Incredible journey

How I practice: Helping Paralympic athletes go for the gold

Jeff Anthony, DO, looks back on his experience treating athletes as a team physician at the 2016 Paralympic Games in Rio.

Editor’s note: Last month, Jeff Anthony, DO, traveled across the globe to serve as 1 of 4 U.S. Olympic Committee (USOC) team physicians for the 2016 Paralympic Games, held Sept. 7-18 in Rio. A first-time Paralympic physician, Dr. Anthony divided his time between the USOC medical center and various competition venues.

Now back home in San Diego, Dr. Anthony recently shared takeaways from his time in Rio, including the most common Paralympic injuries and the benefits of osteopathic manipulative treatment for elite athletes with disabilities.

Lay of the land

As a Paralympic physician, I spent much of my time at the USOC medical center, located in the same athletes’ village used for the 2016 Olympic Games. The center housed four physicians, three chiropractors, two physical therapists, an acupuncturist and four athletic trainers. Some teams brought their own massage therapists and athletic trainers, but most athletes were treated by the physicians at the medical center.

The medical center was open from 7 a.m. to 11 p.m. each day. At least one physician, one athletic trainer and one chiropractor or physical therapist were required to staff the center at all times, with the rest of the medical team covering activities at event venues.

Travel to venues could, at times, be arduous—especially through the heavy traffic of Rio. The medical team helped transport athletes, wheelchairs (regular and competition), prosthetics, medical supplies and water.

Treating mind and body

We treated athletes for colds, sore throats, respiratory and GI conditions.
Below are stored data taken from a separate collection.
-- ==== Sys2Proof/Certificates/Slice0/Obligations.lean ====
section
/-! DEFINITION. The statements for the provers. -/

open Sys2Proof Sys2Proof.Machine

/-! ## The join and the sea -/

/-- TWIN_DIRTY (in part R345): a lead that copies will copy each reported granule (again).
TWIN_SYNC: data of a store granule are written where a mover of context 0 is free in the bead, and wait where none is.
GRANULE_COPY: a 1 KiB piece of the next granule goes out in SYNC items, of a store granule with a free mover, of an LP4X granule
in a slot start of context 0; after its fourth piece a store granule no longer waits.
The granule addresses, the pieces and the resource of each are the model's choices: log entries 15, 31. -/
def Obligations.GranulesMove : Prop :=
  (∀ (s : State) (gs : List Nat), s.pair.regs.role = .lead → copying s = true →
    answers (.twinDirty gs) s fun t =>
      (∀ g ∈ gs, g ∈ t.pair.join.dirty ∨ g ∈ t.pair.join.toCopy) ∧ t = { s with pair := t.pair })
  ∧ (∀ (s : State) (c : CtxNo) (g : Nat) (b : Bytes), s.follows = true → s.running c = true → 2 ^ 48 ≤ g → g < 2 ^ 52 →
      s.pair.join.waiting = [] → moverFree s = true →
    answers (.twinSync c g b) s fun t =>
      t.store = memWrite s.store g b ∧ t.pair.join.waiting = [] ∧ t.lp4x = s.lp4x ∧ t.ctxs = s.ctxs)
  ∧ (∀ (s : State) (c : CtxNo) (g : Nat) (b : Bytes), s.follows = true → s.running c = true → 2 ^ 48 ≤ g → g < 2 ^ 52 →
      s.pair.join.waiting = [] → moverFree s = false →
    answers (.twinSync c g b) s fun t => t.pair.join.waiting = [(c, g, b)] ∧ t.store = s.store ∧ t.lp4x = s.lp4x)
  ∧ (∀ (s : State) (g n : Nat) (r : List Nat), s.pair.regs.role = .lead → copying s = true → s.pair.join.toCopy = g :: r →
      s.pair.join.part = n → 2 ^ 48 ≤ g → g < 2 ^ 52 → moverFree s = true →
    answers .granuleCopy s fun t =>
      itemSent 8 s t ∧ (n < 3 → t.pair.join.part = n + 1 ∧ g ∈ t.pair.join.toCopy)
        ∧ (3 ≤ n → t.pair.join.part = 0 ∧ g ∉ t.pair.join.toCopy) ∧ t.store = s.store ∧ t.lp4x = s.lp4x)
  ∧ (∀ (s : State) (g ch u : Nat) (r : List Nat), s.pair.regs.role = .lead → copying s = true → s.pair.join.toCopy = g :: r →
      g < 2 ^ 48 → granuleLine s (g + pieceBytes * s.pair.join.part) = some (ch, u) → copyStart s ch = true →
      ch < s.bezel.channels.length →
    answers .granuleCopy s fun t => itemSent 8 s t ∧ slotTaken t ch = true ∧ t.store = s.store ∧ t.lp4x = s.lp4x)
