-- ==== Sys2Proof/Laws/Spine.lean ====
section
/-! SUPPORT. The spine of a state: what time, the queue and the numbers of parts are. One lemma per function that leaves the
spine as it was; `simp` rewrites with every one. -/

namespace Sys2Proof.Machine

structure Spine where
  grade : Nat
  steppings : List (BitVec 4)
  bead : Nat
  beadInRot : Nat
  rotLen : Nat
  period : Word
  rotCount : Nat
  pending : List Instr
  contexts : Nat
  ringGroups : Nat
  ports : Nat
  channels : Nat

def State.spine (s : State) : Spine :=
  { grade := s.grade, steppings := s.steppings, bead := s.bead, beadInRot := s.beadInRot, rotLen := s.rotLen, period := s.period,
    rotCount := s.rotCount, pending := s.pending, contexts := s.ctxs.length, ringGroups := s.rings.length,
    ports := s.clasps.length, channels := s.bezel.channels.length }

@[simp] theorem foldl_spine {α : Type} (g : State → α → State) (h : ∀ t x, (g t x).spine = t.spine) (l : List α) (s : State) :
    (l.foldl g s).spine = s.spine := by
  induction l generalizing s with
  | nil => rfl
  | cons a r ih => rw [List.foldl_cons, ih, h]

@[simp] theorem foldl_spine2 {α β : Type} (g : β × State → α → β × State) (h : ∀ t x, (g t x).2.spine = t.2.spine) (l : List α) (s : β × State) :
    (l.foldl g s).2.spine = s.2.spine := by
  induction l generalizing s with
  | nil => rfl
  | cons a r ih => rw [List.foldl_cons, ih, h]

@[simp] theorem when_spine (p : Bool) (f : State → State) (s : State) (h : ∀ t : State, (f t).spine = t.spine) : (when_ p f s).spine = s.spine := by
  unfold when_; split
  · exact h s
  · rfl

theorem onIssue_spine (u : UnitNo) (f : Issue → Option (State → State)) (s : State)
    (h : ∀ i g, f i = some g → ∀ t : State, (g t).spine = t.spine) : (onIssue u f s).spine = s.spine := by
  unfold onIssue; split
  · rfl
  · split
    · rename_i hf; rw [h _ _ hf]; rfl
    · rfl

@[simp] theorem State.modCtx_spine (f : Ctx → Ctx) (c : CtxNo) (s : State) : (s.modCtx f c).spine = s.spine := by
  simp [State.modCtx, State.spine]
@[simp] theorem State.modRing_spine (f : Ring → Ring) (c : CtxNo) (s : State) : (s.modRing f c).spine = s.spine := by
  simp [State.modRing, State.spine]
@[simp] theorem State.modClasp_spine (f : Clasp → Clasp) (p : Nat) (s : State) : (s.modClasp f p).spine = s.spine := by
  simp [State.modClasp, State.spine]
@[simp] theorem State.modChan_spine (f : Channel → Channel) (p : Nat) (s : State) : (s.modChan f p).spine = s.spine := by
  simp [State.modChan, State.spine]
@[simp] theorem State.modBezel_spine (f : Bezel → Bezel) (s : State) (h : (f s.bezel).channels.length = s.bezel.channels.length) :
    (s.modBezel f).spine = s.spine := by
  simp [State.modBezel, State.spine, h]
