-- ==== Sys2Proof/Laws/Mems.lean ====
section
/-! SUPPORT. What the memories hold, and one lemma per function that leaves them as they were; `simp` rewrites with every
one. -/

namespace Sys2Proof.Machine

/-- What memory holds. -/
def State.mems (s : State) : List Host.Cell × List Host.Cell × List Host.Cell := (s.store, s.lp4x, s.lp4xCheck)

@[simp] theorem foldl_mems {α : Type} (g : State → α → State) (h : ∀ t x, (g t x).mems = t.mems) (l : List α) (s : State) :
    (l.foldl g s).mems = s.mems := by
  induction l generalizing s with
  | nil => rfl
  | cons a r ih => rw [List.foldl_cons, ih, h]

@[simp] theorem foldl_mems2 {α β : Type} (g : β × State → α → β × State) (h : ∀ t x, (g t x).2.mems = t.2.mems) (l : List α) (s : β × State) :
    (l.foldl g s).2.mems = s.2.mems := by
  induction l generalizing s with
  | nil => rfl
  | cons a r ih => rw [List.foldl_cons, ih, h]

@[simp] theorem when_mems (p : Bool) (f : State → State) (s : State) (h : ∀ t : State, (f t).mems = t.mems) : (when_ p f s).mems = s.mems := by
  unfold when_; split
  · exact h s
  · rfl

theorem onIssue_mems (u : UnitNo) (f : Issue → Option (State → State)) (s : State)
    (h : ∀ i g, f i = some g → ∀ t : State, (g t).mems = t.mems) : (onIssue u f s).mems = s.mems := by
  unfold onIssue; split
  · rfl
  · split
    · rename_i hf; rw [h _ _ hf]; rfl
    · rfl

@[simp] theorem State.modCtx_mems (f : Ctx → Ctx) (c : CtxNo) (s : State) : (s.modCtx f c).mems = s.mems := by
  simp [State.modCtx, State.mems]
@[simp] theorem State.modRing_mems (f : Ring → Ring) (c : CtxNo) (s : State) : (s.modRing f c).mems = s.mems := by
  simp [State.modRing, State.mems]
@[simp] theorem State.modClasp_mems (f : Clasp → Clasp) (p : Nat) (s : State) : (s.modClasp f p).mems = s.mems := by
  simp [State.modClasp, State.mems]
@[simp] theorem State.modChan_mems (f : Channel → Channel) (p : Nat) (s : State) : (s.modChan f p).mems = s.mems := by
  simp [State.modChan, State.mems]
@[simp] theorem State.modBezel_mems (f : Bezel → Bezel) (s : State) : (s.modBezel f).mems = s.mems := rfl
I also encountered several athletes with injuries resulting from wear and tear caused by prosthetics, including pressure sores, ulcerations and infections. Overuse injuries were common, and we treated a few fractures and lacerations.

The impact on athletes’ psychological and mental health was more subtle. Athletes often experience anxiety before a competition or depression if they don’t perform as well as expected. Some patients can even become overwhelmed with the excitement of winning.

In addition to providing treatment, members of the medical team also spent a good amount of time on paperwork, since all injuries and treatments must be documented.

Hands-on care

As a DO, I was able to provide athletes with an added advantage: OMT.

One Paralympian, a tract cyclist with only one arm, was being awakened in the night by phantom pain. We determined he had a first rib lesion and cervical strain. OMT helped ease the phantom pain and he was able to get the rest he needed.

I also used OMT to provide relief for a wheelchair fencer with cerebral palsy who was experiencing severe neck pain and a cyclist with thoracolumbar pain related to injuries sustained in a fall five months ago.

In the zone

I provided medical support at several events during my time in Rio, including men’s sitting volleyball, wheelchair tennis, blind judo, and goalball.

Some events, like wheelchair tennis, have separate classes for paraplegic and quadriplegic athletes. Quadriplegic Paralympians often have a weaker grip and face challenges in regulating their body temperature. They have to take special care to take breaks, drink water, etc., to make sure they don’t become overheated.

One of the biggest perks of being part of the medical team was being able to watch all the amazing athletes in action. It truly was an unforgettable experience.